A 2018 Global Climate Action Summit report outlines that technology has the potential to reduce 70 per cent of emissions and 50 per cent of this could be delivered by 2030 through diffusion of existing technology. It is not just the climate challenge technology is helping, it is helping to tackle illegal fishing, increase the traceability of materials, and enabling better management of forests using satellite imagery and on-the-ground sensors.
The Global Climate Action Summit report indicates we are only beginning to see the benefits from years of investment in clean technologies. For example, a 23 per cent rise in solar power between now and 2030 – roughly half the rate at which it is growing currently – will translate to a 50 per cent reduction in CO2 emissions from electricity generation.

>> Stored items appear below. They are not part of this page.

-- ==== Sys2Proof/Laws/Guests.lean ====
section
/-!
SUPPORT. No step makes a guest's entry ROOT (R89 to R92): in the reset state only domain 0 is ROOT, and no
operation of the part writes ROOT.  Most operations write no domain's state or one that is neither before nor
after ROOT, and for them the two states agree on `NoGuestRoot`; RETIRE's last step writes FREE over the entry
that its work names, and what runs through it has the implication alone.
-/

namespace Sys2Proof.Machine

/-- No entry of a Domain Table but that of domain 0 holds ROOT. -/
def GuestsClean (l : Table Domain) : Prop :=
  ∀ d, d ≠ 0 → ((tblGet l d).getD (Domain.resetOf d)).state ≠ .root

/-- No guest's entry is ROOT. -/
def NoGuestRoot (s : State) : Prop := GuestsClean s.domains

/-- The words of `NoGuestRoot` through the reader of an entry. -/
theorem noGuestRoot_iff {s : State} : NoGuestRoot s ↔ ∀ d, d ≠ 0 → (dom s d).state ≠ .root := Iff.rfl

theorem guest_not_root {s : State} (h : NoGuestRoot s) : ∀ d, d ≠ 0 → (dom s d).state ≠ .root := h

/-- A table whose listed entries of guests are not ROOT is clean: an unlisted guest is FREE. -/
theorem GuestsClean.of_listed {l : Table Domain} (h : ∀ p ∈ l, p.1 ≠ 0 → p.2.state ≠ .root) : GuestsClean l := by
  intro d hd
  cases hg : tblGet l d with
  | none => simp [Domain.resetOf, hd, Domain.reset]
  | some e => exact h _ (mem_of_tblGet hg) hd

@[simp] theorem noGuestRoot_mk (x0 x1 x2 x3 x4 x5 x6 x7 x8 x9 x10 x11 x12 x13 x14 x15 x16 x17 x18 x19 x20 x21
    x22 x23 x24 x25 x26 x27 x28 x29 x30 x31 x32 x33 x34 x35 x36 x37 x38 x39 x40 x41 x42 x43 x44 x45 x46 x47
    x48 x49 x50 x51 x52 x53 x54 x55 x56) :
    NoGuestRoot (State.mk x0 x1 x2 x3 x4 x5 x6 x7 x8 x9 x10 x11 x12 x13 x14 x15 x16 x17 x18 x19 x20 x21 x22
        x23 x24 x25 x26 x27 x28 x29 x30 x31 x32 x33 x34 x35 x36 x37 x38 x39 x40 x41 x42 x43 x44 x45 x46 x47
        x48 x49 x50 x51 x52 x53 x54 x55 x56) ↔
      GuestsClean x41 := Iff.rfl

@[simp] theorem guestsClean_eta (s : State) : GuestsClean s.domains ↔ NoGuestRoot s := Iff.rfl

variable (s : State)

theorem guests_foldl {α : Type} {f : State → α → State} (h : ∀ s x, NoGuestRoot (f s x) ↔ NoGuestRoot s)
    (l : List α) : NoGuestRoot (l.foldl f s) ↔ NoGuestRoot s := by
  induction l generalizing s with
  | nil => exact Iff.rfl
  | cons x l ih => rw [List.foldl_cons, ih, h]

theorem guests_foldl_of {α : Type} {f : State → α → State} (h : ∀ s x, NoGuestRoot s → NoGuestRoot (f s x))
    (l : List α) (hs : NoGuestRoot s) : NoGuestRoot (l.foldl f s) := by
  induction l generalizing s with
  | nil => exact hs
  | cons x l ih => exact ih _ (h s x hs)

/-! ### Tables (Ops) -/

/-- An entry is written with ROOT exactly where it was ROOT. -/
theorem guests_setDom_iff {d : Nat} {e : Domain} (h : e.state = .root ↔ (dom s d).state = .root) :
    NoGuestRoot (setDom d e s) ↔ NoGuestRoot s := by
  simp only [noGuestRoot_iff, dom_setDom]
  refine forall_congr' fun x => imp_congr_right fun _ => not_congr ?_
  split
  · rename_i hx; rw [hx, h]
  · exact Iff.rfl

@[simp] theorem guests_setDom {d : Nat} {e : Domain} (h : e.state = (dom s d).state) :
    NoGuestRoot (setDom d e s) ↔ NoGuestRoot s := guests_setDom_iff s (by rw [h])

/-- An entry is written with a state other than ROOT. -/
theorem guests_setDom_of {d : Nat} {e : Domain} (h : e.state ≠ .root) (hs : NoGuestRoot s) :
    NoGuestRoot (setDom d e s) := by
  intro x hx
  have := dom_setDom s d x e
  unfold dom at this
  rw [this]
  split
  · exact h
  · exact hs x hx

@[simp] theorem guests_setChan (c : Nat) (e : Channel) : NoGuestRoot (setChan c e s) ↔ NoGuestRoot s := by
  simp [setChan]

@[simp] theorem guests_setSlot (k : Nat) (e : Slot) : NoGuestRoot (setSlot k e s) ↔ NoGuestRoot s := by
  simp [setSlot]

@[simp] theorem guests_setRegion (i : Nat) (e : Region) : NoGuestRoot (setRegion i e s) ↔ NoGuestRoot s := by
  simp [setRegion]

@[simp] theorem guests_setSource (n : Nat) (e : Source) : NoGuestRoot (setSource n e s) ↔ NoGuestRoot s := by
  simp [setSource]

@[simp] theorem guests_setResult (d : Nat) (e : LastResult) :
    NoGuestRoot (setResult d e s) ↔ NoGuestRoot s := by
  simp [setResult]

@[simp] theorem guests_setGrant (i : Nat) (g : Grant) : NoGuestRoot (setGrant i g s) ↔ NoGuestRoot s := by
  simp [setGrant]

@[simp] theorem guests_setUnit (u : Nat) (z : Zeroing) : NoGuestRoot (setUnit u z s) ↔ NoGuestRoot s := by
  simp [setUnit]

@[simp] theorem guests_idleUnit (u : Nat) : NoGuestRoot (idleUnit u s) ↔ NoGuestRoot s := by
  simp [idleUnit]

@[simp] theorem guests_mapActive (c : Nat) (f : Active → Active) :
    NoGuestRoot (mapActive c f s) ↔ NoGuestRoot s := by
  simp [mapActive]

@[simp] theorem guests_goPhase (c : Nat) (p : Phase) (w : Wait) :
    NoGuestRoot (goPhase c p w s) ↔ NoGuestRoot s := by
  simp [goPhase]

@[simp] theorem guests_goWait (c : Nat) (w : Wait) : NoGuestRoot (goWait c w s) ↔ NoGuestRoot s := by
  simp [goWait]

@[simp] theorem guests_goWork (c : Nat) (w : Work) : NoGuestRoot (goWork c w s) ↔ NoGuestRoot s := by
  simp [goWork]

@[simp] theorem guests_goEnding (c : Nat) (r : Result) : NoGuestRoot (goEnding c r s) ↔ NoGuestRoot s := by
  simp [goEnding]

@[simp] theorem guests_setClaim (c : Nat) (g : Option Nat) :
    NoGuestRoot (setClaim c g s) ↔ NoGuestRoot s := by
  simp [setClaim]

/-! ### Notices, violations and responses (Flags) -/

@[simp] theorem guests_raise (n : NoticeName) : NoGuestRoot (raise n s) ↔ NoGuestRoot s := by
  unfold raise
  dsimp only
  split <;> simp

@[simp] theorem guests_placeNotice : NoGuestRoot (placeNotice s) ↔ NoGuestRoot s := by
  unfold placeNotice
  (repeat' split) <;> simp

@[simp] theorem guests_enterCause (c : Cause) : NoGuestRoot (enterCause c s) ↔ NoGuestRoot s := by
  unfold enterCause
  (repeat' split) <;> simp

@[simp] theorem guests_logViolation (v : Violation) : NoGuestRoot (logViolation v s) ↔ NoGuestRoot s := by
  unfold logViolation
  (repeat' split) <;> simp

@[simp] theorem guests_fenceTest (d : Nat) : NoGuestRoot (fenceTest d s) ↔ NoGuestRoot s := by
  unfold fenceTest
  dsimp only
  split
  · rename_i hf
    have : (dom s d).state ≠ .root := by
      intro h
      simp [fences, h] at hf
    simp [guests_setDom_iff, this]
  · exact Iff.rfl

@[simp] theorem guests_countViolation (d address : Nat) :
    NoGuestRoot (countViolation d address s) ↔ NoGuestRoot s := by
  simp [countViolation]

@[simp] theorem guests_violate (d : Nat) (write : Bool) (address : Nat) (reason : Reason) (seen : Option
    TagRecord) :
    NoGuestRoot (violate d write address reason seen s) ↔ NoGuestRoot s := by
  unfold violate
  split <;> simp

@[simp] theorem guests_decideFor (r : Request) (status : Status) (data : Line) :
    NoGuestRoot (decideFor r status data s) ↔ NoGuestRoot s := by
  simp [decideFor]

@[simp] theorem guests_answer (r : Request) (status : Status) :
    NoGuestRoot (answer r status s) ↔ NoGuestRoot s := by
  simp [answer]

@[simp] theorem guests_pushResponse (c : Nat) (r : Response) :
    NoGuestRoot (pushResponse c r s) ↔ NoGuestRoot s := by
  simp [pushResponse]

@[simp] theorem guests_respond (c : Nat) (b : Line) (r : Result) (p : Report) :
    NoGuestRoot (respond c b r p s) ↔ NoGuestRoot s := by
  simp [respond]

@[simp] theorem guests_completeWork (c : Nat) (r : Result) (p : Report) :
    NoGuestRoot (completeWork c r p s) ↔ NoGuestRoot s := by
  unfold completeWork
  (repeat' split) <;> simp

/-! ### The downstream port -/

@[simp] theorem guests_noteIssue (tag : Nat) (job : OwnJob) :
    NoGuestRoot (noteIssue tag job s) ↔ NoGuestRoot s := by
  unfold noteIssue
  (repeat' split) <;> simp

The circular economy, which designs products in a way that enables them to be reused rather than thrown away, is entering the business mainstream. Currently only 9 per cent of the global economy is circular, but there is huge potential to do more. A recent World Economic Forum report found that we lose $62 billion in landfill annually, three times the value of all the silver produced in a single year. New business models, such as the sharing economy, may mean we don’t need to own as much stuff as we did in the past. Some products can become services, so we pay for their use, but at the end of their life they can be taken back for recycling.
As originally seen in ‘The Responsible Business’ report published by Raconteur in The Times on 31st May, 2019.